(Records from a collection)
§
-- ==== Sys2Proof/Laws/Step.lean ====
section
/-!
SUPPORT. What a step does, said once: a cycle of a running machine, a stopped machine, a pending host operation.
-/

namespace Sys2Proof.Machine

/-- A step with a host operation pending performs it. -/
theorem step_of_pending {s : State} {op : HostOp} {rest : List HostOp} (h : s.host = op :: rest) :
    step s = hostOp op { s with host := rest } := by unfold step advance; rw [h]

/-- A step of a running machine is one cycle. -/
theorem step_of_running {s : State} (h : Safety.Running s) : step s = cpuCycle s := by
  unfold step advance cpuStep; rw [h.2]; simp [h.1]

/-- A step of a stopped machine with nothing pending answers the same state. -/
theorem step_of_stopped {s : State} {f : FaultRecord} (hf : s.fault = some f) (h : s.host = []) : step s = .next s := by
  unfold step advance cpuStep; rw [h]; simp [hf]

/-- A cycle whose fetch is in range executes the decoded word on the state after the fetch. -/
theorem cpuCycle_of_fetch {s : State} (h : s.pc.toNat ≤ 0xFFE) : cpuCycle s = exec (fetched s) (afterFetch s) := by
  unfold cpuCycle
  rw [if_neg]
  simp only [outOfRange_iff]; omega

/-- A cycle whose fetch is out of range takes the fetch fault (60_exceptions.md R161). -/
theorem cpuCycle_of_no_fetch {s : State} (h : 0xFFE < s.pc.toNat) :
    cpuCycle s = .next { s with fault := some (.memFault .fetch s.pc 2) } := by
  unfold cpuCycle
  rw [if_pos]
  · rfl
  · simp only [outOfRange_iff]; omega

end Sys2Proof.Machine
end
§
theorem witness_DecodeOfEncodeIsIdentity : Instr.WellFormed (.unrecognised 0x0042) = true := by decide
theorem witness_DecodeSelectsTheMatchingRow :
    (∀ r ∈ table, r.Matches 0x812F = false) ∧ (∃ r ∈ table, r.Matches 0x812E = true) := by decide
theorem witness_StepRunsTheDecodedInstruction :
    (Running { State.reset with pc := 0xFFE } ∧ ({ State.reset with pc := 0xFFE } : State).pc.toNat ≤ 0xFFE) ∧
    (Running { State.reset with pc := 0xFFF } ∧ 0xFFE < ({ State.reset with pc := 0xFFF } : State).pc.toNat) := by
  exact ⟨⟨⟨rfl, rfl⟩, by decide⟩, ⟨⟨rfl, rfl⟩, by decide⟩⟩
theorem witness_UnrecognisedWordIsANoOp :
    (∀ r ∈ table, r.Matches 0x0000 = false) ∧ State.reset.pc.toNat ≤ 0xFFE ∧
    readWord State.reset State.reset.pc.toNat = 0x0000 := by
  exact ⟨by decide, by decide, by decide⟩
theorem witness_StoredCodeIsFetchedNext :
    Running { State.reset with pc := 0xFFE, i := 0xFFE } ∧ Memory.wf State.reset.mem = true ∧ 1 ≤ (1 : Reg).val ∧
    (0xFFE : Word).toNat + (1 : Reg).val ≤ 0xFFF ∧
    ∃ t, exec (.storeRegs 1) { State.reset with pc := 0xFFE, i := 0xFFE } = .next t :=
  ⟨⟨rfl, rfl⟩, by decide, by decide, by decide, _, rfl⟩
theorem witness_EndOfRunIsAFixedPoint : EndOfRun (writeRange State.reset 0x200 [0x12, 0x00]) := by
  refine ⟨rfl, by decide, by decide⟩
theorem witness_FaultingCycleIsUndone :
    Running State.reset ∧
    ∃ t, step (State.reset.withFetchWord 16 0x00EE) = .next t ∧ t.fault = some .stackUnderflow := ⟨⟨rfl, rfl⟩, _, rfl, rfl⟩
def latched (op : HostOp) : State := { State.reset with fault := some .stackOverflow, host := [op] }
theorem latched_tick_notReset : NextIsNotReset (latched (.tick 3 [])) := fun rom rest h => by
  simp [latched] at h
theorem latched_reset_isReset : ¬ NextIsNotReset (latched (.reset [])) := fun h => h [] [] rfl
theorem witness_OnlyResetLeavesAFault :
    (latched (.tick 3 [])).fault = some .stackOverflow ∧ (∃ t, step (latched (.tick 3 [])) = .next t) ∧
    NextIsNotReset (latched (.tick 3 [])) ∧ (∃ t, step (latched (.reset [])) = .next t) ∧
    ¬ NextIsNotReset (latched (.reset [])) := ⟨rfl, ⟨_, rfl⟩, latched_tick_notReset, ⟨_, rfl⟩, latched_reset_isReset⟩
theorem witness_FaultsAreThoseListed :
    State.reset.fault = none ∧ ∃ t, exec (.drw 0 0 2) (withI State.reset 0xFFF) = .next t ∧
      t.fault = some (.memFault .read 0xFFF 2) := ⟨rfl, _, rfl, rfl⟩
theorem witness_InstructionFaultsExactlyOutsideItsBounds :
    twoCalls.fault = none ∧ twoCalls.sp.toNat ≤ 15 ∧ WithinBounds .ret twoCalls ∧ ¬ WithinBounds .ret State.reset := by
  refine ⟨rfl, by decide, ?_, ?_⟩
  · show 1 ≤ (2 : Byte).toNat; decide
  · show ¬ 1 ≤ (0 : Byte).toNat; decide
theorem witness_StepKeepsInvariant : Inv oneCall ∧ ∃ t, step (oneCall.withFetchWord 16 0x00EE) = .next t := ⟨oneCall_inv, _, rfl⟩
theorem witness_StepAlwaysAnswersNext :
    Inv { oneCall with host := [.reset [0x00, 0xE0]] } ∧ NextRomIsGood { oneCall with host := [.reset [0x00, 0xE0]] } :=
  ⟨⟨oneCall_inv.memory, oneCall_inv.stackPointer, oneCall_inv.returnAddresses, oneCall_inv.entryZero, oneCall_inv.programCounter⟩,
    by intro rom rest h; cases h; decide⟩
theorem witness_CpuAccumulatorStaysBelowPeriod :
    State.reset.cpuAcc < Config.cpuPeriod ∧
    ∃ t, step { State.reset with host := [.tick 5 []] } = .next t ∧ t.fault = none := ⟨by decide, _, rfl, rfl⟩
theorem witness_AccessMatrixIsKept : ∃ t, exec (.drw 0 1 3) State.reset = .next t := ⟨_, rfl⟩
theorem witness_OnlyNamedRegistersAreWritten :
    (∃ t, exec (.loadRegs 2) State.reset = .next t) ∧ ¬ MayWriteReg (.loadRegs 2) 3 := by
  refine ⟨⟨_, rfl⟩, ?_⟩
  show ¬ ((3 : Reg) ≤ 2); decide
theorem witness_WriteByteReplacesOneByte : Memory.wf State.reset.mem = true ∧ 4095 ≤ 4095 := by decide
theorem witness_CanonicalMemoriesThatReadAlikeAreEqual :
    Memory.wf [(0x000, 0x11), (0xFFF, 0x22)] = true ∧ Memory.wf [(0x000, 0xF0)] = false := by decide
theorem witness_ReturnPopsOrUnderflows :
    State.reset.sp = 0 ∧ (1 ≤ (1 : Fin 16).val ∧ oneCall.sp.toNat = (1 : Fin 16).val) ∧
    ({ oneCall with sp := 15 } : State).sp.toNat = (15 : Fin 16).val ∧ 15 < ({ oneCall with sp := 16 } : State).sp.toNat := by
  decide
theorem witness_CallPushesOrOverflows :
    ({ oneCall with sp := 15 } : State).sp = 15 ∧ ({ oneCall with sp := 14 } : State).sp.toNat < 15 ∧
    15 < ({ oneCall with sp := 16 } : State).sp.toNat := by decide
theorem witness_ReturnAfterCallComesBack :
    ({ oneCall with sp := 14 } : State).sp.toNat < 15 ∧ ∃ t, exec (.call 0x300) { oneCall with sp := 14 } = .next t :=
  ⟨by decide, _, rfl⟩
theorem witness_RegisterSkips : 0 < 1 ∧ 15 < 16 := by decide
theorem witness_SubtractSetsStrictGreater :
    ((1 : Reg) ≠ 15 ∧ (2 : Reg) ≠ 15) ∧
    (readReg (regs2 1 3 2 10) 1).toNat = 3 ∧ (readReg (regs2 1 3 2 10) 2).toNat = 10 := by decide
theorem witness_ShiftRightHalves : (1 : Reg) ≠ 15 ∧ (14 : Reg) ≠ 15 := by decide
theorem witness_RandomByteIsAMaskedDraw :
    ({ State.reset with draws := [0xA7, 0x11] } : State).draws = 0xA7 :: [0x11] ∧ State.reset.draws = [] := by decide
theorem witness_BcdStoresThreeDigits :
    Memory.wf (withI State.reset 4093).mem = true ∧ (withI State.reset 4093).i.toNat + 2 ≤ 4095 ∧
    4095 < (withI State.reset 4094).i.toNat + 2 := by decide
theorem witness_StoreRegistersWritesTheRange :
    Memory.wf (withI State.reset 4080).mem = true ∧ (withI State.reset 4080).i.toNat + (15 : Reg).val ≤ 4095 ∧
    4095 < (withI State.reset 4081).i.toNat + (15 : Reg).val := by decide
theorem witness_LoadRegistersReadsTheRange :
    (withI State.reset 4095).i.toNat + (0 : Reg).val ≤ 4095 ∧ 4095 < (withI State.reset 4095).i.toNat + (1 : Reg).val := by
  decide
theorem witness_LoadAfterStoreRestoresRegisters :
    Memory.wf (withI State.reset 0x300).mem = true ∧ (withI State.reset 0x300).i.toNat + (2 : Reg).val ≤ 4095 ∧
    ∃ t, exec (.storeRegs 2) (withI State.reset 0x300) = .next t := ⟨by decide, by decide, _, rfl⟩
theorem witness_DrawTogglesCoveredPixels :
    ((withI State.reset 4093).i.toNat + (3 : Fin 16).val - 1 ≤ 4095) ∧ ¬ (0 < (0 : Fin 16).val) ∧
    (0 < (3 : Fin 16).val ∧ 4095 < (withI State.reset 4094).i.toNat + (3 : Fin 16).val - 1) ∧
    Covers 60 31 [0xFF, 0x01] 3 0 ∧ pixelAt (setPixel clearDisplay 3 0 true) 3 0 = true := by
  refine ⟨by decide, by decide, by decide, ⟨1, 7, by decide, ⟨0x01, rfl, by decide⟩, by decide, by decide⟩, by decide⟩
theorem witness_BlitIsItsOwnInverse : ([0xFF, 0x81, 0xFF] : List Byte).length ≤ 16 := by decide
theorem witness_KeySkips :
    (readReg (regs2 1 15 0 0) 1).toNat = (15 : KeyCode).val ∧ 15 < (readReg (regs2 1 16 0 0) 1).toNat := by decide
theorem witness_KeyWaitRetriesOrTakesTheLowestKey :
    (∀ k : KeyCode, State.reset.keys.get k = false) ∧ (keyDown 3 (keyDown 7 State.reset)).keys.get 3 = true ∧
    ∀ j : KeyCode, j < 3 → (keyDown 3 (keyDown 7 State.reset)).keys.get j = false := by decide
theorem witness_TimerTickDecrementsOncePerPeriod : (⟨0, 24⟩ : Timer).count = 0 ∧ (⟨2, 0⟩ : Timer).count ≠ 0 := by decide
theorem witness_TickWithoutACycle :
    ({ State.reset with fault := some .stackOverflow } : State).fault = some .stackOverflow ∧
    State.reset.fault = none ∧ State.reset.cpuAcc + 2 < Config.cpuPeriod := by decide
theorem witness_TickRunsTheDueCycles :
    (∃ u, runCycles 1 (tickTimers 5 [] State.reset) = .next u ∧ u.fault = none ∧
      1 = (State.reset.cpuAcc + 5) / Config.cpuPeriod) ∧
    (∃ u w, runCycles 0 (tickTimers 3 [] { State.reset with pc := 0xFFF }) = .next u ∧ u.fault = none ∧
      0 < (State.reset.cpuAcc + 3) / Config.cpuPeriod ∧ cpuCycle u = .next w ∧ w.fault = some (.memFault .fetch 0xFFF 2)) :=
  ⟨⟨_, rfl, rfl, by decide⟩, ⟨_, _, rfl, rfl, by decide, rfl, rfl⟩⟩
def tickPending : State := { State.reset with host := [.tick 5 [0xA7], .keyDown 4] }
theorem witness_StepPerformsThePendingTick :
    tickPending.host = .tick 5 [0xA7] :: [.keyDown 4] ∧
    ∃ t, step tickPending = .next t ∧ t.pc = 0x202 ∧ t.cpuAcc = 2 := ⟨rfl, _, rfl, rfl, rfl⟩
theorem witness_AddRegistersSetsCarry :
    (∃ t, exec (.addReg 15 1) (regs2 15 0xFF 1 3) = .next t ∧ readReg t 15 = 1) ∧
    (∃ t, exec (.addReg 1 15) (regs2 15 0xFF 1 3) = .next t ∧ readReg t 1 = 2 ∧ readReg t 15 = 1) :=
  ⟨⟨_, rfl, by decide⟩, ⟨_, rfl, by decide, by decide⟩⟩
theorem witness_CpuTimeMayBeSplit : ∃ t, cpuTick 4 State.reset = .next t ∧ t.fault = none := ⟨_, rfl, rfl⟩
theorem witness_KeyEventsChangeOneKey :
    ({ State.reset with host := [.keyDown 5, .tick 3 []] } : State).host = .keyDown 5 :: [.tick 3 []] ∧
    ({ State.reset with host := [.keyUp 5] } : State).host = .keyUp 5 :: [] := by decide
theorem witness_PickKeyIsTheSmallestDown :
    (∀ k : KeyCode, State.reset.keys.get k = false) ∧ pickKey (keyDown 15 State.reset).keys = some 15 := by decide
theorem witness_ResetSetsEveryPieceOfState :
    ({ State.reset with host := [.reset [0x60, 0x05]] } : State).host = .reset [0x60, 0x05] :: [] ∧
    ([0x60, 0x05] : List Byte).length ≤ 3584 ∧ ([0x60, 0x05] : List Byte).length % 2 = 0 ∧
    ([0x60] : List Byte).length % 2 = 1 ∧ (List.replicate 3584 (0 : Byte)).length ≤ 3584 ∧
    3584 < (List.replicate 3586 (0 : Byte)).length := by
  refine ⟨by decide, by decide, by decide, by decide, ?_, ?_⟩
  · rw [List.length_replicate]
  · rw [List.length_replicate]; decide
§
Your answer should hold every line of the entries that contains the string "simp".

* Solution to this task:
  unfold step advance cpuStep; rw [h.2]; simp [h.1]
  unfold step advance cpuStep; rw [h]; simp [hf]
  simp only [outOfRange_iff]; omega
  · simp only [outOfRange_iff]; omega
  simp [latched] at h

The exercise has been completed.